DATA SECTION Block Start

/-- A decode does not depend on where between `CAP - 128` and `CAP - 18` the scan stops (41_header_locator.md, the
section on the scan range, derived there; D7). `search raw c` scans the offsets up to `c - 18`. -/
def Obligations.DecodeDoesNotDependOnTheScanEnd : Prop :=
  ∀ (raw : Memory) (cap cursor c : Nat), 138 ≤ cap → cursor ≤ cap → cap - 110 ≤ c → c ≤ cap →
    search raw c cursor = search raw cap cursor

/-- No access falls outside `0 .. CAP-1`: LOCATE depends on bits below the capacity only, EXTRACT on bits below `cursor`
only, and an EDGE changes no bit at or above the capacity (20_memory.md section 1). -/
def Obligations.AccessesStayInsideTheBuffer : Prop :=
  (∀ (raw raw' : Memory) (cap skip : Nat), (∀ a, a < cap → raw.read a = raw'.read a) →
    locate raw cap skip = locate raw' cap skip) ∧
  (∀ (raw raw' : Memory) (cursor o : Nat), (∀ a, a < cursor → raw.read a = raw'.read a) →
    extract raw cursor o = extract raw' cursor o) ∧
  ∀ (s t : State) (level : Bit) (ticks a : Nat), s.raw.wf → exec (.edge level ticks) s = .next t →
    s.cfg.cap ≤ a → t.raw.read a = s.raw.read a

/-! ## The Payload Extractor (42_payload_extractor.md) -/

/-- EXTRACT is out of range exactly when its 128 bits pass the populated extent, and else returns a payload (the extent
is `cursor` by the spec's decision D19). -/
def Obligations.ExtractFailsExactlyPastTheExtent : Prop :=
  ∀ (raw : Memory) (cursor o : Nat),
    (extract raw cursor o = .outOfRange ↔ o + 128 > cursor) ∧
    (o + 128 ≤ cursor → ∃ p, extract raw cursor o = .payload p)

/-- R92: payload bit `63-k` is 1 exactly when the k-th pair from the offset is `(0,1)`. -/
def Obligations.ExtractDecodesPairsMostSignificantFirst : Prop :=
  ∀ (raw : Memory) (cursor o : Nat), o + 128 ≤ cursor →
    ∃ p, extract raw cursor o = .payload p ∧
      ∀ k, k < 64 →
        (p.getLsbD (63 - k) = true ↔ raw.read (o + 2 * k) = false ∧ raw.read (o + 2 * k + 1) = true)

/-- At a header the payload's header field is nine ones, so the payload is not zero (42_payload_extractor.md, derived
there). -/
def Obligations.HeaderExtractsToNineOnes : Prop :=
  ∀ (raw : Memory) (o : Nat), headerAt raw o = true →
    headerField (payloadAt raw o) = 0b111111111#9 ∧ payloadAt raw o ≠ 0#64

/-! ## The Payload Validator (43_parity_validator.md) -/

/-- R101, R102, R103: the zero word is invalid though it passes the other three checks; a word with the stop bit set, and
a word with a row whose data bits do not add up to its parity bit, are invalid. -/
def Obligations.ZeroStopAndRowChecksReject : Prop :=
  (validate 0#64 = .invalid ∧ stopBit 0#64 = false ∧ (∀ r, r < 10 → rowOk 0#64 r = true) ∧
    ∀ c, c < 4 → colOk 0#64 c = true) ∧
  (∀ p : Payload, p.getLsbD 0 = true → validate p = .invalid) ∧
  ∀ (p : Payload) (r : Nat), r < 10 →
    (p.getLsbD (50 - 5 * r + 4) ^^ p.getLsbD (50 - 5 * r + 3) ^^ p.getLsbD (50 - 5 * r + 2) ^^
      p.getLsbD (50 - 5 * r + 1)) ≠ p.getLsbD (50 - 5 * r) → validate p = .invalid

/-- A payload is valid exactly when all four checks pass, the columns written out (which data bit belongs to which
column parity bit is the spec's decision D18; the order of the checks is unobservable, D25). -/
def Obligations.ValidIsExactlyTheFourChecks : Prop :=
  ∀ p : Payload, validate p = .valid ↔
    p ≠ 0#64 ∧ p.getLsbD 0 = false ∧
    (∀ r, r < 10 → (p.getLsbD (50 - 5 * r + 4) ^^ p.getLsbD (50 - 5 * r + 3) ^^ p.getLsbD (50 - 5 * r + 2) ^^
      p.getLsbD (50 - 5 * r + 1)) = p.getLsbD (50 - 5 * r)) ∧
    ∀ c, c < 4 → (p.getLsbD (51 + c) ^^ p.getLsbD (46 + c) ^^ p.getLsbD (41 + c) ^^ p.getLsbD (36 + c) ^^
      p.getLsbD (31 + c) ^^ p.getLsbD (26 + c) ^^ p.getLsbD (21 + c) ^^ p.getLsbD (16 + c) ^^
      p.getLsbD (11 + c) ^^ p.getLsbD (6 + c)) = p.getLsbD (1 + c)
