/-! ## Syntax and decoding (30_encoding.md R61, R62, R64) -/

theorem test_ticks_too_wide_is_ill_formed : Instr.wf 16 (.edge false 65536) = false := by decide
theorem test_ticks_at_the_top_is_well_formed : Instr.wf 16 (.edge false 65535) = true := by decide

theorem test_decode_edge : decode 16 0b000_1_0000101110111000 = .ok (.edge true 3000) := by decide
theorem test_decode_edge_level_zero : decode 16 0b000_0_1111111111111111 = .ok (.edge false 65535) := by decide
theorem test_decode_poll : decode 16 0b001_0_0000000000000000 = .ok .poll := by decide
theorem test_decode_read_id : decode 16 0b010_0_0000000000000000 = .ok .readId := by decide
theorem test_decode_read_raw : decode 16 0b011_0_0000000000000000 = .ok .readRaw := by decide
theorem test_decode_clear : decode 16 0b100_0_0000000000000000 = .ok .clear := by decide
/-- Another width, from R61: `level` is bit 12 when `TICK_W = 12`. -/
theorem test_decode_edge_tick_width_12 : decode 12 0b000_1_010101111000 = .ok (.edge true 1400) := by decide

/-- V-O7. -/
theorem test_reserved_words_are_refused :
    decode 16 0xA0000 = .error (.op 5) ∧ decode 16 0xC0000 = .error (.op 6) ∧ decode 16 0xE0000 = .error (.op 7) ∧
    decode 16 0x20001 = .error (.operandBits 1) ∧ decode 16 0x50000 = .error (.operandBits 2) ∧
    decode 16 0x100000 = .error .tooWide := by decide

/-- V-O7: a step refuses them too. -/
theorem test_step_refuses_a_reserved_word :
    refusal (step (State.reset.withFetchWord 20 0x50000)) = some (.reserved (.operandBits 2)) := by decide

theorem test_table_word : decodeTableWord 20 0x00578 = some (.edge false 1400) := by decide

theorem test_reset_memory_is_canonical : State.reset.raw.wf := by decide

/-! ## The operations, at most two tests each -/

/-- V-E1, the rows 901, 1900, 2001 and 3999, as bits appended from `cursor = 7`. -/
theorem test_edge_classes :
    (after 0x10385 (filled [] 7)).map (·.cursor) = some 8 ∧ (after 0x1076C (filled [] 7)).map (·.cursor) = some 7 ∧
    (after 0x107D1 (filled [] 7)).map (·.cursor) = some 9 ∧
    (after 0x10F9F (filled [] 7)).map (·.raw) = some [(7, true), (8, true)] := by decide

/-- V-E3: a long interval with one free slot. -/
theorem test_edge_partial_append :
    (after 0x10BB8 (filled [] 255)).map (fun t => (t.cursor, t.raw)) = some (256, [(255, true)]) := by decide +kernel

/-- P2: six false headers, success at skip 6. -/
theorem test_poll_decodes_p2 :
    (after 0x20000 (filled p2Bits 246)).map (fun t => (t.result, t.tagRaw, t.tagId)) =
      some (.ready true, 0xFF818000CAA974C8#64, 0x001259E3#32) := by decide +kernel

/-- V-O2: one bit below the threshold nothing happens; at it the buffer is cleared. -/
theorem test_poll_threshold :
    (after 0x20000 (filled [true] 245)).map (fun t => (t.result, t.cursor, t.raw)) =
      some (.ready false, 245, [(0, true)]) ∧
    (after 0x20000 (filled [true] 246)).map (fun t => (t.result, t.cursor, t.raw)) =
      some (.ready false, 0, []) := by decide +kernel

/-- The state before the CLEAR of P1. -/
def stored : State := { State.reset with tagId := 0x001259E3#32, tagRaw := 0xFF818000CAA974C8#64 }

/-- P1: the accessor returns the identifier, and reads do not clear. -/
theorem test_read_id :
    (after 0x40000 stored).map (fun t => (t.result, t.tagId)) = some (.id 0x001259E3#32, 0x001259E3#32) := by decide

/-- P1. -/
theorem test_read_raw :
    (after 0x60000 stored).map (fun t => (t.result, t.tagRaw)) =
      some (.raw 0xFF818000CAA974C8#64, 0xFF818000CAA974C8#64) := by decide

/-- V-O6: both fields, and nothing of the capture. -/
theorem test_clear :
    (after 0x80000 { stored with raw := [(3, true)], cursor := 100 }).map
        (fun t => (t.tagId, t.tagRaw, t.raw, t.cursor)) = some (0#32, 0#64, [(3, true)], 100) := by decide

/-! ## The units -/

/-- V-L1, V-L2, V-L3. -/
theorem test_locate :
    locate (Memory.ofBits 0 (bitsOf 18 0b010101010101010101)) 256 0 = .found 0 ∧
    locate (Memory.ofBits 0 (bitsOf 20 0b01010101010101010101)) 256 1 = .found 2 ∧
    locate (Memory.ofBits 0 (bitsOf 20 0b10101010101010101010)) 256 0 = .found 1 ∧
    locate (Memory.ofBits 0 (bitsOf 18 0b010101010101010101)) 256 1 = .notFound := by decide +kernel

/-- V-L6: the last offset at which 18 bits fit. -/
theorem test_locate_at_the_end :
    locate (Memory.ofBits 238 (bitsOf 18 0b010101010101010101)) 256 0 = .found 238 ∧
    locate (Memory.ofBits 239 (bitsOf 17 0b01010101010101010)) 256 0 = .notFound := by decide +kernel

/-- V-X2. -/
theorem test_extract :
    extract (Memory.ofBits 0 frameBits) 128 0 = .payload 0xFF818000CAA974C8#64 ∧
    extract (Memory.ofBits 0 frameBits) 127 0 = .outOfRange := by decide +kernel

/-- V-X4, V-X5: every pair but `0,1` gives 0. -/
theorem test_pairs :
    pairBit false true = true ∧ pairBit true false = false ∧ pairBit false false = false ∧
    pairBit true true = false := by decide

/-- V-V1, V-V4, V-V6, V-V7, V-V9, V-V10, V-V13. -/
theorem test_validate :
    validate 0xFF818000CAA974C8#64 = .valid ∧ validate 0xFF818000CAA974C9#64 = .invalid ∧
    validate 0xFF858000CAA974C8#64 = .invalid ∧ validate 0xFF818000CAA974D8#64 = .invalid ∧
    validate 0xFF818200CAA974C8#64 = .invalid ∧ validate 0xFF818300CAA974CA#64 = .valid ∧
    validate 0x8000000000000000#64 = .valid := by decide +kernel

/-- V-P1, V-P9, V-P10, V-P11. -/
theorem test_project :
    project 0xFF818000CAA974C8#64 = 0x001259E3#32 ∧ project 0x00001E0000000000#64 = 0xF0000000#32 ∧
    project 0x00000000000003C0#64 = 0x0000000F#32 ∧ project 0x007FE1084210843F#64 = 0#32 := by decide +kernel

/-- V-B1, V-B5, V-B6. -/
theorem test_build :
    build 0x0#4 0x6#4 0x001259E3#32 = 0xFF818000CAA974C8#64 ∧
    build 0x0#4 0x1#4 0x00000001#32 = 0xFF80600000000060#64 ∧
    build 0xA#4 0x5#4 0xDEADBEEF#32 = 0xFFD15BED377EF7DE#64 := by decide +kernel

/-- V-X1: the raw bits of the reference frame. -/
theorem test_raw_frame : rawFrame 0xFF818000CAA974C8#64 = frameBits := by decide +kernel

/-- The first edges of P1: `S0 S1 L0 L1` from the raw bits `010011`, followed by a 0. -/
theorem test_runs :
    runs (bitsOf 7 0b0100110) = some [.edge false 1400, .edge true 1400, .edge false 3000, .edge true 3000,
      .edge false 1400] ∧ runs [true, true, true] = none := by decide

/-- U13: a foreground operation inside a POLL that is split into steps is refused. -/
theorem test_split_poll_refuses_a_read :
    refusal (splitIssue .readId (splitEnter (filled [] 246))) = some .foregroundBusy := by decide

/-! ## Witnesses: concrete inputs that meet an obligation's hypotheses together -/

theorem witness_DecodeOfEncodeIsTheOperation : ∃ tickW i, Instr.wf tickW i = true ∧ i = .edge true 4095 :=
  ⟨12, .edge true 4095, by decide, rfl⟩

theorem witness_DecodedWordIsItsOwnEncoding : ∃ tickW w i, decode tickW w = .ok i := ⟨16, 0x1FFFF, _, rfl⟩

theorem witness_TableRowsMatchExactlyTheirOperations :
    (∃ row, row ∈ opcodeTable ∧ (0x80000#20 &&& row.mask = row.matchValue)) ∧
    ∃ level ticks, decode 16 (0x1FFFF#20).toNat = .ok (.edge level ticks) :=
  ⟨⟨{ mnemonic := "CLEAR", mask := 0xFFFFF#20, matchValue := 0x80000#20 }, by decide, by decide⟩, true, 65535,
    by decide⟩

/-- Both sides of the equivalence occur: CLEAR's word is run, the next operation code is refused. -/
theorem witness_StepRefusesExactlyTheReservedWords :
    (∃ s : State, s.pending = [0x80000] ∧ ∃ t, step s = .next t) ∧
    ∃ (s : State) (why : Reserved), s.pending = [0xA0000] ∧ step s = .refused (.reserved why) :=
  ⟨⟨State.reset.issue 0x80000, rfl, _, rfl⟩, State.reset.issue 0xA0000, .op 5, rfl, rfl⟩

DATA SECTION Block End

_WHAT THIS TASK INVOLVES_. Would you copy, unchanged, the stretch of the records above that begins at the line containing "validate 0xFF818200CAA974C8#64 = .invalid" and ends at the line containing "reference frame. -/", and only that?

_WRITTEN ANSWER_.
    validate 0xFF818200CAA974C8#64 = .invalid ∧ validate 0xFF818300CAA974CA#64 = .valid ∧
    validate 0x8000000000000000#64 = .valid := by decide +kernel

/-- V-P1, V-P9, V-P10, V-P11. -/
theorem test_project :
    project 0xFF818000CAA974C8#64 = 0x001259E3#32 ∧ project 0x00001E0000000000#64 = 0xF0000000#32 ∧
    project 0x00000000000003C0#64 = 0x0000000F#32 ∧ project 0x007FE1084210843F#64 = 0#32 := by decide +kernel

/-- V-B1, V-B5, V-B6. -/
theorem test_build :
    build 0x0#4 0x6#4 0x001259E3#32 = 0xFF818000CAA974C8#64 ∧
    build 0x0#4 0x1#4 0x00000001#32 = 0xFF80600000000060#64 ∧
    build 0xA#4 0x5#4 0xDEADBEEF#32 = 0xFFD15BED377EF7DE#64 := by decide +kernel

/-- V-X1: the raw bits of the reference frame. -/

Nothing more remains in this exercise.